Short answer: Because the macrobes didn't care about people, not the people at N.I.C.E. or anywhere else, they only cared about their own designs and ends.
I would add to the first (earliest) answer, that the scene that closes the narrative to the reader on N.I.C.E. does, and likely is intended to, resemble one of the most historically denigrating things in humanity (in the context of Western Reformation thought, at any rate); primitive tribal totem worship. What Lewis portrays is the pinnacle of 'human achievement' coming up through the top of intellection and emerging back out of the bottom in bleak savagery. Whether it was intentional or conscious on Lewis' part or not, it is a coarse depiction of Nietzschean philosophy (recall that Nietzsche himself was committed to a sanitorium), a sort of intellectual Ouroboros where the desire to 'improve on' humanity ends up dehumanizing it completely.
Literarily, there is an underpinning for this in Lewis' nonfiction work "The Abolition of Man," in which Lewis explicitly declares it to be about formal education and morality. In speculating about the group he labels "The Conditioners", he states that
I think they would be inclined to hate the conditioned, for they still
enjoy the comforts of an 'illusionary' morality from which they have
freed themselves in order to direct their fate
(from memory, not an exact quote). Here, as the earlier answer elucidates, 'The Conditioners' would be the macrobes, and the conditioned their acolytes within N.I.C.E., ultimately to be the people of Great Britain. So for the conditioners, their designs having been frustrated by the sane and sanguine 'spirits' opposing them, would have no reason to not vent their frustrations upon creatures they treated as mere tools (rather than allies or valued servants as with St. Annes, as the earlier answer astutely points out).
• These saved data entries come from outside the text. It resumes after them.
theorem untouched_mapFilter (f : FilterState → FilterState)
    (h : (f s.filter).held = s.filter.held ∧ (f s.filter).band = s.filter.band) :
    Untouched s (s.mapFilter f) :=
  { Untouched.refl s with flushHeld := h.1, band := h.2 }

theorem untouched_countShort : Untouched s s.countShort := { Untouched.refl s with }

theorem untouched_requestCapture (ch : Fin 4) : Untouched s (s.requestCapture ch) := by
  unfold State.requestCapture
  split
  · exact { Untouched.refl s with }
  · exact untouched_report s _

theorem untouched_issued (id : Byte) : Untouched s (s.issued id) := { Untouched.refl s with }

theorem untouched_takeSeq (r : SeqResult)
    (h : r.seq.out0 = s.seq.out0 ∧ r.seq.out1 = s.seq.out1 ∧ r.seq.phase = s.seq.phase) :
    Untouched s (s.takeSeq r) :=
  { Untouched.refl s with drives := h }

/-! ## The sequencer keeps its outputs -/

theorem write_outs (q : SeqState) :
    q.write.out0 = q.out0 ∧ q.write.out1 = q.out1 ∧ q.write.phase = q.phase := by
  unfold SeqState.write; split <;> exact ⟨rfl, rfl, rfl⟩

theorem request_outs (q : SeqState) (o : Op) :
    (q.request o).seq.out0 = q.out0 ∧ (q.request o).seq.out1 = q.out1 ∧ (q.request o).seq.phase = q.phase := by
  unfold SeqState.request
  split
  · exact write_outs _
  · split
    · exact write_outs _
    · split
      · exact ⟨rfl, rfl, rfl⟩
      · split <;> exact ⟨rfl, rfl, rfl⟩

theorem chooseNext_outs (q : SeqState) :
    q.chooseNext.seq.out0 = q.out0 ∧ q.chooseNext.seq.out1 = q.out1 ∧ q.chooseNext.seq.phase = q.phase := by
  unfold SeqState.chooseNext
  split
  · exact write_outs _
  · exact write_outs _
  · exact write_outs _
  · split <;> exact write_outs _

theorem endRunning_outs (q : SeqState) (r : OpReport) :
    (q.endRunning r).seq.out0 = q.out0 ∧ (q.endRunning r).seq.out1 = q.out1
      ∧ (q.endRunning r).seq.phase = q.phase := by
  unfold SeqState.endRunning
  split
  · exact ⟨rfl, rfl, rfl⟩
  · exact chooseNext_outs _

theorem cancel_outs (q : SeqState) (k : OpKind) :
    (q.cancel k).seq.out0 = q.out0 ∧ (q.cancel k).seq.out1 = q.out1 ∧ (q.cancel k).seq.phase = q.phase := by
  unfold SeqState.cancel
  split
  · exact endRunning_outs q _
  · split
    · exact ⟨rfl, rfl, rfl⟩
    · split
      · split <;> exact ⟨rfl, rfl, rfl⟩
      · exact ⟨rfl, rfl, rfl⟩

theorem untouched_cancelOp (k : OpKind) : Untouched s (s.cancelOp k) := untouched_takeSeq s _ (cancel_outs _ k)

theorem untouched_completeOp (k : OpKind) : Untouched s (s.completeOp k) := by
  unfold State.completeOp
  split
  · exact untouched_takeSeq s _ (endRunning_outs _ _)
  · exact .refl s

/-! ## Fates and requests -/

theorem untouched_claimFate (id : Byte) (f : Fate) : Untouched s (s.claimFate id f) := by
  unfold State.claimFate
  split
  · exact { Untouched.refl s with }
  · have h : (s.filter.claimFate id f).held = s.filter.held ∧ (s.filter.claimFate id f).band = s.filter.band := by
      unfold FilterState.claimFate
      split
      · split <;> exact ⟨rfl, rfl⟩
      · exact ⟨rfl, rfl⟩
    exact { Untouched.refl s with flushHeld := h.1, band := h.2 }
  · exact .refl s

theorem untouched_doneFate (b : DoneBody) (f : Fate) : Untouched s (s.doneFate b f) := by
  unfold State.doneFate
  split
  · exact { Untouched.refl s with }
  · have h : (s.filter.doneFate b f).held = s.filter.held ∧ (s.filter.doneFate b f).band = s.filter.band := by
      unfold FilterState.doneFate
      split
      · split <;> exact ⟨rfl, rfl⟩
      · exact ⟨rfl, rfl⟩
    exact { Untouched.refl s with flushHeld := h.1, band := h.2 }
  · exact .refl s

theorem untouched_askFate (f : Fate) : Untouched s (s.askFate f) := { Untouched.refl s with }

/-- Reporting a fate changes only what the requesting block keeps of its request. -/
theorem untouched_deliver (who : Block) (b : QBody) (f : Fate) : Untouched s (s.deliver who b f) := by
  unfold State.deliver
  simp only
  split
  · exact (untouched_report s _).trans (untouched_claimFate _ _ _)
  · exact (untouched_report s _).trans (untouched_doneFate _ _ _)
  · exact (untouched_report s _).trans (untouched_askFate _ _)
  · exact untouched_report s _

theorem untouched_deliverAll (l : List (Block × QBody × Fate)) : Untouched s (s.deliverAll l) := by
  unfold State.deliverAll
  exact untouched_foldl _ (fun t x => untouched_deliver t x.1 x.2.1 x.2.2) l s

/-- A request changes the queue and what the requesting blocks keep of their requests. -/
theorem untouched_request (b : QBody) (who : Block) (urgent : Bool) : Untouched s (s.request b who urgent) :=
  ((untouched_setQueue s _).trans (untouched_deliverAll _ _)).trans (untouched_deliver _ _ _ _)

theorem untouched_pull (p : QFrame → Bool) : Untouched s (s.pull p) :=
  (untouched_setQueue s _).trans (untouched_deliverAll _ _)

theorem untouched_pullWaiting (p : QFrame → Bool) : Untouched s (s.pullWaiting p) := untouched_pull s _

theorem untouched_dropAll (why : DropReason) : Untouched s (s.dropAll why) :=
  (untouched_setQueue s _).trans (untouched_deliverAll _ _)

/-! ## Lots and discharges -/

theorem untouched_sealOpen (why : SealReason) : Untouched s (s.sealOpen why) := by
  unfold State.sealOpen
  split
  · exact (untouched_mapLots s _).trans (untouched_requestCapture _ _)
  · exact .refl s

theorem untouched_sealAged : Untouched s s.sealAged := by
  unfold State.sealAged
  split
  · exact untouched_sealOpen s _
  · exact .refl s

theorem untouched_requestDone (b : DoneBody) : Untouched s (s.requestDone b) :=
  (untouched_request _ _ _ _).after (untouched_setDischarge s _ rfl)

/-- A discharge that ends short touches the role unit, the sequencer and the queue only. -/
theorem untouched_endDischarge : Untouched s s.endDischarge := by
  unfold State.endDischarge
  split
  · refine (untouched_requestDone _ _).after ((untouched_raise _ _).after ((untouched_countShort _).after ?_))
    exact (untouched_setDischarge _ _ (by exact rfl)).after (untouched_cancelOp s _)
  · exact .refl s

theorem untouched_withdrawLot (id : Byte) : Untouched s (s.withdrawLot id) :=
  (untouched_mapLots s _).trans (untouched_request _ _ _ _)

theorem untouched_withdrawLots (l : List Byte) : Untouched s (s.withdrawLots l) :=
  untouched_foldl _ untouched_withdrawLot l s

theorem untouched_withdrawOrphanLots : Untouched s s.withdrawOrphanLots := untouched_withdrawLots s _

theorem untouched_lotRemoved (id : Byte) (why : RemovalReason) : Untouched s (s.lotRemoved id why) := by
  unfold State.lotRemoved
  split
  · split
    · exact .refl s
    · exact untouched_endDischarge s
  · split
    · exact .refl s
    · exact untouched_mapLots s _

/-! ## Flushes -/

theorem untouched_withdrawFlush : Untouched s s.withdrawFlush := by
  unfold State.withdrawFlush
  split
  · split
    · exact .refl s
    · exact (untouched_mapFilter s _ ⟨rfl, rfl⟩).trans (untouched_request _ _ _ _)
  · exact .refl s

theorem untouched_requestFlushDone (b : DoneBody) : Untouched s (s.requestFlushDone b) :=
  (untouched_mapFilter s _ ⟨rfl, rfl⟩).trans (untouched_request _ _ _ _)

/-- A flush that ends short touches the role unit, the sequencer and the queue only. -/
theorem untouched_endFlush (next : FilterMode) (n : Nat) : Untouched s (s.endFlush next n) := by
  unfold State.endFlush
  split
  · exact ((untouched_cancelOp s .flush).trans (untouched_mapFilter _ _ ⟨rfl, rfl⟩)).trans
      ((untouched_countShort _).trans (untouched_requestFlushDone _ _))
  · exact .refl s

theorem untouched_withdrawOrphanFlushes : Untouched s s.withdrawOrphanFlushes :=
  untouched_foldl _ (fun s _ => untouched_request s _ _ _) _ s

theorem untouched_flushRemoved (id : Byte) (why : RemovalReason) : Untouched s (s.flushRemoved id why) := by
  unfold State.flushRemoved
  split
  · split
    · exact untouched_endFlush s _ _
    · exact untouched_mapFilter s _ ⟨rfl, rfl⟩
  · exact .refl s

theorem untouched_rerank (rank : Nat) : Untouched s (s.rerank rank) := by
  unfold State.rerank
  split
  · split
    · exact (untouched_mapFilter s _ ⟨rfl, rfl⟩).trans (untouched_request _ _ _ _)
    · exact .refl s
  · exact .refl s
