-- ==== Sys2Proof/Tests/Slice0.lean ====
section
/-! SUPPORT. The author's own tests: ill-formed terms, the worked examples of the spec (whose expected values are
the spec's own), and for every statement with hypotheses a named witness that meets them. -/

namespace Sys2Proof.Tests

open Sys2Proof Sys2Proof.Machine

set_option Elab.async false

/-! ## Small stations -/

/-- A configuration of the role and address given, its fields within the ranges of R191. -/
def cfgOf (role : Role) (own : Addr) : Config where
  hall := ⟨1, 16, 100, 1, 4, List.replicate 6 ⟨20, 80⟩ ++ [⟨20, 60⟩], 0x1234⟩
  address := own
  role := role
  transit := if role = .discharge then 2 else if role = .filter then 1 else 0
  ceiling := 0
  mask := 0
  dormancy := true
  dormantDelay := 2
  supplyThreshold := 40
  channels := List.replicate 4 ⟨1, 100, 3400, 2⟩
  prescaler := 2
  stallTime := 10
  dis := ⟨3, 50, List.replicate 6 8, 20, 100, 80, 200⟩
  fil := ⟨4, 40, 1800, 2600, 100, 12, 150, 10⟩
  cru := ⟨List.replicate 7 700, List.replicate 7 600, 100, 25, 30, 180, 120, 96⟩

def cfg3 : Config := cfgOf .discharge 3
def cfg9 : Config := cfgOf .filter 9
def cfg20 : Config := cfgOf .crusher 20

/-- A roster of a discharge station 3, a discharge station 5, an EXCLUDED filter 7, a filter 9 and a crusher
20. -/
def roster5 : List RosterEntry :=
  [⟨3, .discharge, 2, 0, true, .present, 0, true⟩, ⟨5, .discharge, 2, 2, true, .present, 0, true⟩,
   ⟨7, .filter, 1, 0, false, .excluded .parameters, 0, true⟩, ⟨9, .filter, 1, 0, true, .present, 0, true⟩,
   ⟨20, .crusher, 0, 0, true, .present, 0, true⟩]

/-- A station that runs: SYNCED in RUN, in window 100, on a resting line after a frame of station 5. -/
def station (c : Config) : State :=
  { State.fresh .powerOn ⟨0, true⟩ [] with
    cfg := c
    roster := roster5
    hall := ⟨true, .running, 0, 100, [], none⟩
    window := ⟨100, some 7, 0, true, []⟩
    trunk := { (State.fresh .powerOn ⟨0, true⟩ []).trunk with lastSender := some 5, cycle := some ⟨none, 0⟩ }
    sync := ⟨.synced, none, .idle, [], 0, 0, false⟩
    mode := ⟨.run, .powerOn, .good, .qualified, 4, .normal, 0, 0, false, false⟩ }

def dis : State := station cfg3
def fil : State := station cfg9
def cru : State := station cfg20

def withQueue (s : State) (q : List QFrame) : State := { s with trunk := { s.trunk with queue := q } }
def inSync (s : State) (x : SyncStatus) : State := { s with sync := { s.sync with status := x } }
def inMode (s : State) (m : StationMode) : State := { s with mode := { s.mode with mode := m } }
def holding (s : State) (l : List Claim) : State := { s with table := { s.table with claims := l } }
Lewis being a Christian at this point, one might connect this observation to the several New Testament parables using servants as characters and/or object lessons.
Historically, he was one of many post-facto witnesses to the inhumane brutalities perpetrated by the NAZI party and the Third Reich on greater Europe, and having been a veteran of WWI, was sufficiently composed and qualified to actually contemplate and analyze it in a sort of 'intellectual autopsy', if you will. Lewis has also commented on this among his essays, one in particular where he coined the term "bulverism" out of his own personal experience and 'headcanon', if you will. He conveyed at one point in "The Screwtape Letters" Ch. I, I believe, that in his conception there were higher powers hostile to humanity, which wanted to enfeeble rather than enhance human intellect, penning
...that nonsense in the intellect should reinforce corruption in the
will.
Elsewhere (I believe in Mere Christianity, pt. 4), he comments on the progressive inhumaneness of NAZI perspective and conduct, saying something close to
In the beginning, the NAZIs mistreated the Jews because they hated
them; towards the end, they hated them because they had mistreated
them.
So, in a sense, the Macrobes turn out to be as sinisters as, or even more so than, amoral deceptive aliens who are only using humans as a means to other ends (this is a major plot element of the Sci-Fi TV series "Earth: Final Conflict", directed by William Shatner and novelized if I am not mistaken), and only value them insofar as they are useful towards those ends. Recall that elsewhere in the novel and the Space Trilogy, Earth (Thulcandra) is portrayed as a world under a sort of seige, and the powers collected there are striving against an immensely superior power, the way that Jerusalem strove against Babylon or Carthage sought to rival Rome. So there is a sense in which the Macrobes are intensely desperate to make any kind of progress, and setbacks might be treated with a sort of supernatural manic response as the scene portrays. To stay within literary canon, juxtapose what happened with Devine et al. and 'the head' at N.I.C.E., with what happened with Weston on Perelandra in the same-titled book; treat Weston as a living subject for the Macrobes (the human name for them, in "Out of the Silent Planet" they end up being called the " 'bent' eldil") and you will get a better perspective on their motivations and methods.
The parallels to tribal totem worship, while apparent to me in the scene, are better treated by someone whose specialty is anthropology, not philosophy or literature.